Durante o depoimento à CPI (Comissão Parlamentar de Inquérito) do Crime Organizado, o fundador da Esh Capital, Vladimir Timerman, afirmou, nesta quarta-feira (18), que Daniel Vorcaro seria, na prática, apenas o “rosto” do banco.
Na visão dele, o fundador do Banco Master, Daniel Vorcaro, seria apenas um “pau mandado” de um nome oculto da empresa. E o empresário Nelson Tanure estaria entre os verdadeiros centros de decisão. “É uma das cabeças, talvez a mais alta da hierarquia”, disse.
Conforme o gestor, Vorcaro teria sido colocado para representar o banco publicamente e fazer articulações, enquanto decisões estratégicas ocorreriam nos bastidores.
Quem é apontado como “sócio oculto” de Vorcaro
O nome de Nelson Tanure não surgiu apenas no depoimento. Investigadores já o tratam como possível sócio oculto do Banco Master.
Um documento da Procuradoria da República de São Paulo descreve o investidor como beneficiário final de estruturas financeiras ligadas ao banco, com influência exercida por meio de fundos e empresas interligadas.
O histórico do investidor citado
O empresário cosntruiu sua reputação no mercado ao apostar em empresas que atravessam momentos delicados. A sua estratégia costuma seguir um padrão, ele adquire participações quando os ativos estão desvalorizados e, a partir daí, pressiona por mudanças na gestão.
Essa atuação já apareceu em diferentes setores. No ramo de telecomunicações, por exemplo, esteve ligado a movimentos envolvendo Oi e Telemar. Na construção civil, passou pela Gafisa. Também teve presença no setor de mídia, com o Jornal do Brasil e a Gazeta Mercantil.
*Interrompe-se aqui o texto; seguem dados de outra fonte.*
-- ==== Sys2Proof/Machine/DispatcherOps.lean ====
section
/-! DEFINITION. POLL and REGISTER (41_dispatcher.md R129, R131), and row IDLE of the opcode map (42_commands.md R151). -/

namespace Sys2Proof.Machine

/-- IDLE, "idle / no-op" (42_commands.md R151): the control word is a response word and there is nothing to dispatch
(30_encoding.md R90; log 10). -/
def execIdle (_resc : Byte) (s : State) : Host.Outcome State Fault Refusal := .next s

/-- POLL (41_dispatcher.md R129): the transport is driven, and the result is whether the high byte of `x[0]` is not 0
then; the transport's own answer does not enter it (90_conflicts.md C5). -/
def execPoll (s : State) : Host.Outcome State Fault Refusal :=
  .next { (pollTransport s).2 with result := .pending (pollTransport s).2.isPending }

/-- REGISTER (41_dispatcher.md R131): `T[code] <- handler`; a code beyond a smaller table faults (60_exceptions.md R187). -/
def execRegister (code : Byte) (handler : Handler) (s : State) : Host.Outcome State Fault Refusal :=
  if code.toNat < s.T.length then .next { s with T := s.T.set code.toNat (some handler) }
  else raise (.tableRange code)

end Sys2Proof.Machine
end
CPI do Crime Organizado amplia investigação e convoca novos depoentes no caso Master
A CPI do Crime Organizado ampliou o foco das investigações nesta quarta-feira (18) ao aprovar a convocação de novos depoentes ligados ao caso do Banco Master.
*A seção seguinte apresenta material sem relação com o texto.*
/-- The writes of HOSTREQ: the control word, and each payload cell with its packed bytes (20_memory.md R68). -/
theorem mem_hostRequest {code filler : Byte} {args : List Byte} {a : HostAccess} :
    a ∈ hostRequest code args filler ↔
      a = .write 0 (requestWord code args) ∨ ∃ k c, (packWith filler args)[k]? = some c ∧ a = .write (k + 1) c := by
  rw [hostRequest, hostWrites_eq_mapIdx, List.mem_append, List.mem_mapIdx, List.mem_singleton, or_comm]
  refine or_congr_right ⟨?_, ?_⟩
  · rintro ⟨k, hk, rfl⟩
    exact ⟨k, _, List.getElem?_eq_getElem hk, by rw [Nat.add_comm]⟩
  · rintro ⟨k, c, hc, rfl⟩
    obtain ⟨hk, rfl⟩ := List.getElem?_eq_some_iff.mp hc
    exact ⟨k, hk, by rw [Nat.add_comm]⟩

theorem write_zero_mem_hostRequest {code filler : Byte} {args : List Byte} {v : Word} :
    .write 0 v ∈ hostRequest code args filler ↔ v = requestWord code args := by
  simp [mem_hostRequest]

theorem write_succ_mem_hostRequest {code filler : Byte} {args : List Byte} {k : Nat} {v : Word} :
    .write (k + 1) v ∈ hostRequest code args filler ↔ (packWith filler args)[k]? = some v := by
  simp [mem_hostRequest]

/-- The accesses that are writes of a request with the control word `w`: the control word itself, and payload cells that
its count covers (20_memory.md R67). -/
def partOfRequest (w : Word) : HostAccess → Prop
  | .read _ => False
  | .write 0 v => v = w
  | .write (k + 1) _ => k < ceilHalf (loByte w).toNat

theorem partOfRequest_of_mem_hostRequest {code filler : Byte} {args : List Byte} {a : HostAccess}
    (hlen : args.length ≤ 255) (ha : a ∈ hostRequest code args filler) : partOfRequest (requestWord code args) a := by
  rcases mem_hostRequest.mp ha with rfl | ⟨k, c, hc, rfl⟩
  · rfl
  · obtain ⟨hk, -⟩ := List.getElem?_eq_some_iff.mp hc
    simpa [partOfRequest, toNat_loByte_requestWord code hlen] using hk

/-- How a host stands that keeps the rendezvous while it writes the request with the control word `w`: it has not written
`w` yet and may, or the transaction of `w` is under way (20_memory.md R66 a, c, R67). -/
def Link.requesting (w : Word) (l : Link) : Prop :=
  l.rendezvous = true →
    (hiByte l.x.control = 0#8 ∧ l.host.sawIdle = true ∧ l.host.wrote ≤ ceilHalf (loByte w).toNat) ∨
    (l.x.control = w ∧ l.sending = ceilHalf (loByte w).toNat ∧ l.host.asked = true)

/-- Every write of the request is a move, but the control word once it stands. -/
theorem allows_of_requesting {w : Word} {l : Link} {a : HostAccess} (hw : hiByte w ≠ 0#8) (hl : l.requesting w)
    (ha : partOfRequest w a) : l.allows a = true ∨ a = .write 0 w ∧ l.x.control = w := by
  match a with
  | .write 0 v =>
    obtain rfl : v = w := ha
    cases hr : l.rendezvous with
    | false => simp [Link.allows, RegFile.cancelledBy, hr, hw]
    | true =>
      rcases hl hr with ⟨h0, hsaw, hwrote⟩ | ⟨hx, -, -⟩
      · simp [Link.allows, RegFile.cancelledBy, Link.may, h0, hsaw, hwrote, hw]
      · exact .inr ⟨rfl, hx⟩
  | .write (k + 1) v =>
    have hk : k < ceilHalf (loByte w).toNat := ha
    cases hr : l.rendezvous with
    | false => simp [Link.allows, RegFile.cancelledBy, hr]
    | true =>
      rcases hl hr with ⟨h0, -, -⟩ | ⟨-, hs, -⟩
      · simp [Link.allows, RegFile.cancelledBy, Link.may, h0]
      · simp [Link.allows, RegFile.cancelledBy, Link.may, hs, hk]

/-- The host goes on with its request. -/
theorem requesting_applyAccess {w : Word} {l : Link} {a : HostAccess} (hl : l.requesting w)
    (ha : partOfRequest w a) : (applyAccess l a).requesting w := by
  rcases applyAccess_cases l a with ⟨-, he⟩ | ⟨-, he⟩ <;> rw [he]
  · exact hl
  · intro hr
    match a with
    | .write 0 v =>
      obtain rfl : v = w := ha
      exact .inr ⟨rfl, rfl, rfl⟩
    | .write (k + 1) v =>
      have hk : k < ceilHalf (loByte w).toNat := ha
      rcases hl (by simpa using hr) with ⟨h0, hsaw, hwrote⟩ | ⟨hx, hs, hasked⟩
      · exact .inl ⟨h0, hsaw, Nat.max_le.mpr ⟨hwrote, hk⟩⟩
      · exact .inr ⟨hx, hs, hasked⟩

/-- A write of the request puts its value in its cell. -/
theorem cell?_applyAccess_of_requesting {w v : Word} {l : Link} {i : Nat} (hw : hiByte w ≠ 0#8) (hl : l.requesting w)
    (ha : partOfRequest w (.write i v)) (hi : i < l.x.size) : (applyAccess l (.write i v)).x.cell? i = some v := by
  rcases allows_of_requesting hw hl ha with hallow | ⟨heq, hx⟩
  · exact cell?_applyAccess_write hallow hi
  · cases heq
    rcases applyAccess_cases l (.write 0 w) with ⟨-, he⟩ | ⟨-, he⟩ <;> rw [he]
    · exact congrArg some hx
    · rfl

@[simp] theorem size_applyAccess (l : Link) (a : HostAccess) : (applyAccess l a).x.size = l.x.size :=
  size_applyAccesses l [a]

/-- A cell that holds a value keeps it through accesses of which none writes another one to it. -/
theorem cell?_applyAccesses_of_agree {l : Link} {as : List HostAccess} {i : Nat} {v : Word} (hi : i < l.x.size)
    (hcell : l.x.cell? i = some v) (has : ∀ u, HostAccess.write i u ∈ as → u = v) :
    (applyAccesses l as).x.cell? i = some v := by
  induction as generalizing l with
  | nil => exact hcell
  | cons a as ih =>
    refine ih (l := applyAccess l a) (by simpa using hi) ?_ fun u hu => has u (List.mem_cons_of_mem _ hu)
    rcases applyAccess_cases l a with ⟨-, he⟩ | ⟨-, he⟩ <;> rw [he]
    · exact hcell
    · cases a with
      | read j => simpa using hcell
      | write j u =>
        by_cases hj : j = i
        · subst hj
          rw [land_write_x, cell?_setCell_self _ _ _ hi, has u List.mem_cons_self]
        · rw [land_write_x, cell?_setCell_other _ _ _ _ hj, hcell]

theorem requesting_applyAccesses {w : Word} {l : Link} {as : List HostAccess} (hl : l.requesting w)
    (has : ∀ a ∈ as, partOfRequest w a) : (applyAccesses l as).requesting w :=
  applyAccesses_induction hl fun _ hm a ha => requesting_applyAccess hm (has a ha)

/-- The writes of a request in any order leave in each cell the value that all its writes agree on. -/
theorem cell?_applyAccesses_of_requesting {w v : Word} {l : Link} {as : List HostAccess} {i : Nat} (hw : hiByte w ≠ 0#8)
    (hl : l.requesting w) (has : ∀ a ∈ as, partOfRequest w a) (hi : i < l.x.size) (hmem : HostAccess.write i v ∈ as)
    (hagree : ∀ u, HostAccess.write i u ∈ as → u = v) : (applyAccesses l as).x.cell? i = some v := by
  obtain ⟨before, after, rfl⟩ := List.append_of_mem hmem
  rw [applyAccesses_append]
  have hbefore : (applyAccesses l before).requesting w :=
    requesting_applyAccesses hl fun a ha => has a (List.mem_append_left _ ha)
  exact cell?_applyAccesses_of_agree (l := applyAccess (applyAccesses l before) (.write i v)) (by simpa using hi)
    (cell?_applyAccess_of_requesting hw hbefore (has _ hmem) (by simpa using hi))
    fun u hu => hagree u (List.mem_append_right _ (List.mem_cons_of_mem _ hu))

/-- Writes are not answered. -/
theorem answered_applyAccesses_of_requesting {w : Word} {l : Link} {as : List HostAccess}
    (has : ∀ a ∈ as, partOfRequest w a) : (applyAccesses l as).answered = l.answered := by
  refine applyAccesses_induction (P := fun m => m.answered = l.answered) rfl fun m hm a ha => ?_
  rcases applyAccess_cases m a with ⟨-, he⟩ | ⟨-, he⟩ <;> rw [he]
  · exact hm
  · cases a with
    | read j => exact (has _ ha).elim
    | write j u => exact hm

/-- A transaction of the writes of a request, in any order, leaves the request in the cells (20_memory.md R67, R68). -/
theorem request_written {l : Link} {code filler : Byte} {args : List Byte} {writes : List HostAccess}
    (hcode : code ≠ 0#8) (hlen : args.length ≤ l.x.maxBytes) (hl : l.requesting (requestWord code args))
    (hwrites : writes.Perm (hostRequest code args filler)) :
    (applyAccesses l writes).x.control = requestWord code args ∧
    (∀ i < args.length, payloadByte (applyAccesses l writes).x.payload i = args[i]?) ∧
    (applyAccesses l writes).requesting (requestWord code args) ∧
    (applyAccesses l writes).answered = l.answered := by
  obtain ⟨hmax, hfit⟩ := Nat.le_min.mp hlen
  have hw : hiByte (requestWord code args) ≠ 0#8 := by simpa using hcode
  have hpart : ∀ a ∈ writes, partOfRequest (requestWord code args) a :=
    fun a ha => partOfRequest_of_mem_hostRequest hmax (hwrites.mem_iff.mp ha)
  refine ⟨?_, fun i hi => ?_, requesting_applyAccesses hl hpart, answered_applyAccesses_of_requesting hpart⟩
  · exact Option.some.inj (cell?_applyAccesses_of_requesting (i := 0) hw hl hpart (Nat.succ_pos _)
      (hwrites.mem_iff.mpr (write_zero_mem_hostRequest.mpr rfl))
      fun u hu => write_zero_mem_hostRequest.mp (hwrites.mem_iff.mp hu))
  · have hk : i / 2 < (packWith filler args).length := by simp only [length_packWith, ceilHalf]; omega
    have hc : (packWith filler args)[i / 2]? = some (packWith filler args)[i / 2] := List.getElem?_eq_getElem hk
    have hcell : (applyAccesses l writes).x.payload[i / 2]? = some (packWith filler args)[i / 2] :=
      cell?_applyAccesses_of_requesting (i := i / 2 + 1) hw hl hpart (by omega)
        (hwrites.mem_iff.mpr (write_succ_mem_hostRequest.mpr hc))
        fun u hu => Option.some.inj ((write_succ_mem_hostRequest.mp (hwrites.mem_iff.mp hu)).symm.trans hc)
    rw [← payloadByte_packWith hi]
    exact congrArg (Option.map _) (hcell.trans hc.symm)

/-! ### The host's reads, and what HOSTRSP makes of the answers -/

/-- The answer to a host access of cells that stay as they are: a read of a cell that exists is answered with it
(20_memory.md R51). -/
def RegFile.answerTo (x : RegFile) : HostAccess → Option (Nat × Word)
  | .read i => (x.cell? i).map (i, ·)
  | .write _ _ => none

@[simp] theorem answerTo_read (x : RegFile) (i : Nat) : x.answerTo (.read i) = (x.cell? i).map (i, ·) := rfl

theorem applyAccess_read {l : Link} {i : Nat} {w : Word} (hw : l.x.cell? i = some w)
    (ha : l.allows (.read i) = true) : applyAccess l (.read i) =
      { l with answered := l.answered ++ [(i, w)], host := l.host.after l.x (.read i), sending := 0 } := by
  simp only [applyAccess, ha, if_true, Link.land, hw, Link.sendingAfter]

/-- Any host may read `x[0]`, and is answered with it (20_memory.md R66). -/
theorem applyAccess_read_zero (l : Link) : applyAccess l (.read 0) =
    { l with answered := l.answered ++ [(0, l.x.control)], host := l.host.after l.x (.read 0), sending := 0 } :=
  applyAccess_read rfl ((allows_read_iff l 0).mpr (.inr (.inl rfl)))

/-- A host that only reads `x[0]` is answered with it each time, and has asked what it had asked (20_memory.md R69). -/
theorem applyAccesses_read_zero (l : Link) (m : Nat) :
    (applyAccesses l (List.replicate m (.read 0))).x = l.x ∧
    (applyAccesses l (List.replicate m (.read 0))).answered = l.answered ++ List.replicate m (0, l.x.control) ∧
    (applyAccesses l (List.replicate m (.read 0))).host.asked = l.host.asked := by
  induction m generalizing l with
  | zero => simp [applyAccesses]
  | succ m ih =>
    have hread := applyAccess_read_zero l
    obtain ⟨hx, hans, hasked⟩ := ih (applyAccess l (.read 0))
    rw [hread] at hx hans hasked
    simp only [List.replicate_succ, applyAccesses, List.foldl_cons] at hx hans hasked ⊢
    rw [hread]
    exact ⟨hx, by simp [hans], hasked⟩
Além da modelo e influenciadora Martha Graeff, ex-noiva do banqueiro Daniel Vorcaro, outros sete nomes foram chamados para prestar esclarecimentos.
Um pedido para ouvir o presidente do PL, Valdemar Costa Neto, chegou a ser analisado, mas acabou rejeitado. Já a convocação de uma ex-assessora de Michelle Bolsonaro foi retirada de pauta após questionamentos sobre a fundamentação do requerimento.
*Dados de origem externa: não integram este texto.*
/-- R33: the layout of `STATUS`; reading it changes nothing but what the host got back (log 11), and there is no write to
it. -/
def Obligations.StatusHasItsLayout : Prop :=
  ∀ s : State,
    (status s).extractLsb 1 0 = lifeCode s.life ∧
    (status s).getLsbD 2 = decide (s.phase ≠ .idle) ∧
    (status s).getLsbD 3 = s.done ∧
    (status s).extractLsb 6 4 = errCode s.err ∧
    (status s).extractLsb 31 7 = 0#25 ∧
    hostTurn .readSTATUS s = .next { s with replies := s.replies ++ [.status (status s)] } ∧
    portRead 1 = some .readSTATUS ∧ ∀ v, portWrite 1 v = none

/-- R43: which event a write to each register number of the host port is, and which a read. R43 gives `CMD` 64 bits and
`WLEN` and `PLEN` 32; that a write of a 64-bit value passes its low 32 bits to `WLEN` and `PLEN` is the model's choice
(DESIGN CHOICE, log entry 16). -/
def Obligations.HostRegisterNumbersNameFiveRegisters : Prop :=
  ∀ (n : Nat) (v : BitVec 64),
    portWrite n v =
      (if n = 0 then some (.issue v)
       else if n = 2 then some (.writeWLEN (v.extractLsb 31 0))
       else if n = 3 then some (.writePLEN (v.extractLsb 31 0))
       else none) ∧
    portRead n =
      (if n = 1 then some .readSTATUS
       else if n = 2 then some .readWLEN
       else if n = 3 then some .readPLEN
       else if n = 4 then some .readRLEN
       else none)

/-- R36, R37, R152: a write of a transmit cell changes that cell and no other piece of state; the cell then reads as
written. -/
def Obligations.HostWriteChangesOneCell : Prop :=
  (∀ (s : State) (i : Nat) (v : Word), s.phase = .idle → i < s.params.wcap.toNat →
    ∃ t, hostTurn (.writeTXW i v) s = .next t ∧ t = { s with txw := t.txw } ∧ readTXW t i = v ∧
      ∀ j, j ≠ i → readTXW t j = readTXW s j) ∧
  (∀ (s : State) (i : Nat) (v : Byte), s.phase = .idle → i < s.params.pcap.toNat →
    ∃ t, hostTurn (.writeTXP i v) s = .next t ∧ t = { s with txp := t.txp } ∧ readTXP t i = v ∧
      ∀ j, j ≠ i → readTXP t j = readTXP s j)

/-- R35, R38, R152: what the reads and the length writes give. -/
def Obligations.HostReadsAndLengthWrites : Prop :=
  ∀ s : State, s.phase = .idle →
    (∀ n, n ≤ s.params.wcap → hostTurn (.writeWLEN n) s = .next { s with wlen := n }) ∧
    (∀ n, n ≤ s.params.pcap → hostTurn (.writePLEN n) s = .next { s with plen := n }) ∧
    (∀ i, i < s.params.wcap.toNat →
      hostTurn (.readTXW i) s = .next { s with replies := s.replies ++ [.word (readTXW s i)] }) ∧
    (∀ i, i < s.params.pcap.toNat →
      hostTurn (.readTXP i) s = .next { s with replies := s.replies ++ [.byte (readTXP s i)] }) ∧
    (∀ i, i < s.params.rcap.toNat →
      hostTurn (.readRXW i) s = .next { s with replies := s.replies ++ [.word (readRXW s i)] }) ∧
    hostTurn .readWLEN s = .next { s with replies := s.replies ++ [.length s.wlen] } ∧
    hostTurn .readPLEN s = .next { s with replies := s.replies ++ [.length s.plen] } ∧
    hostTurn .readRLEN s = .next { s with replies := s.replies ++ [.length s.rlen] }

-- ==== issue, acceptance, rejection ====

/-- R113: the issue of any 64-bit descriptor, read from its raw bits: refused with the first cause, and then nothing but
`ERR` and `DONE` has changed, or accepted; possible only at rest. -/
def Obligations.IssueFollowsItsPseudocode : Prop :=
  (∀ (s : State) (d : BitVec 64), s.phase ≠ .idle → ∀ t, hostTurn (.issue d) s ≠ .next t) ∧
  ∀ (s : State) (d : BitVec 64), s.phase = .idle →
    let op := d.extractLsb 63 62
    let cnt := d.extractLsb 31 0
    hostTurn (.issue d) s = .next
      (if issueCause d s ≠ .none then { s with err := issueCause d s, done := false }
       else
        { s with
          err := .none
          op := opOfCode op
          pre := d.extractLsb 47 32
          cnt := cnt
          idx := 0#32
          done := decide (op = 3#2 ∧ cnt = 0#32)
          phase := if op = 3#2 ∧ cnt = 0#32 then .idle else .gate0 })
No caso de Martha Graeff, a CPI considera que ela pode ajudar a esclarecer pontos relevantes da investigação, já que teria sido interlocutora frequente de Vorcaro durante o período analisado. Conversas obtidas pela Polícia Federal indicam que o banqueiro compartilhava com ela informações sobre encontros e movimentações envolvendo figuras públicas.
Com a convocação aprovada, o depoimento passa a ser obrigatório, embora ainda exista a possibilidade de questionamento no STF (Superior Tribunal Federal).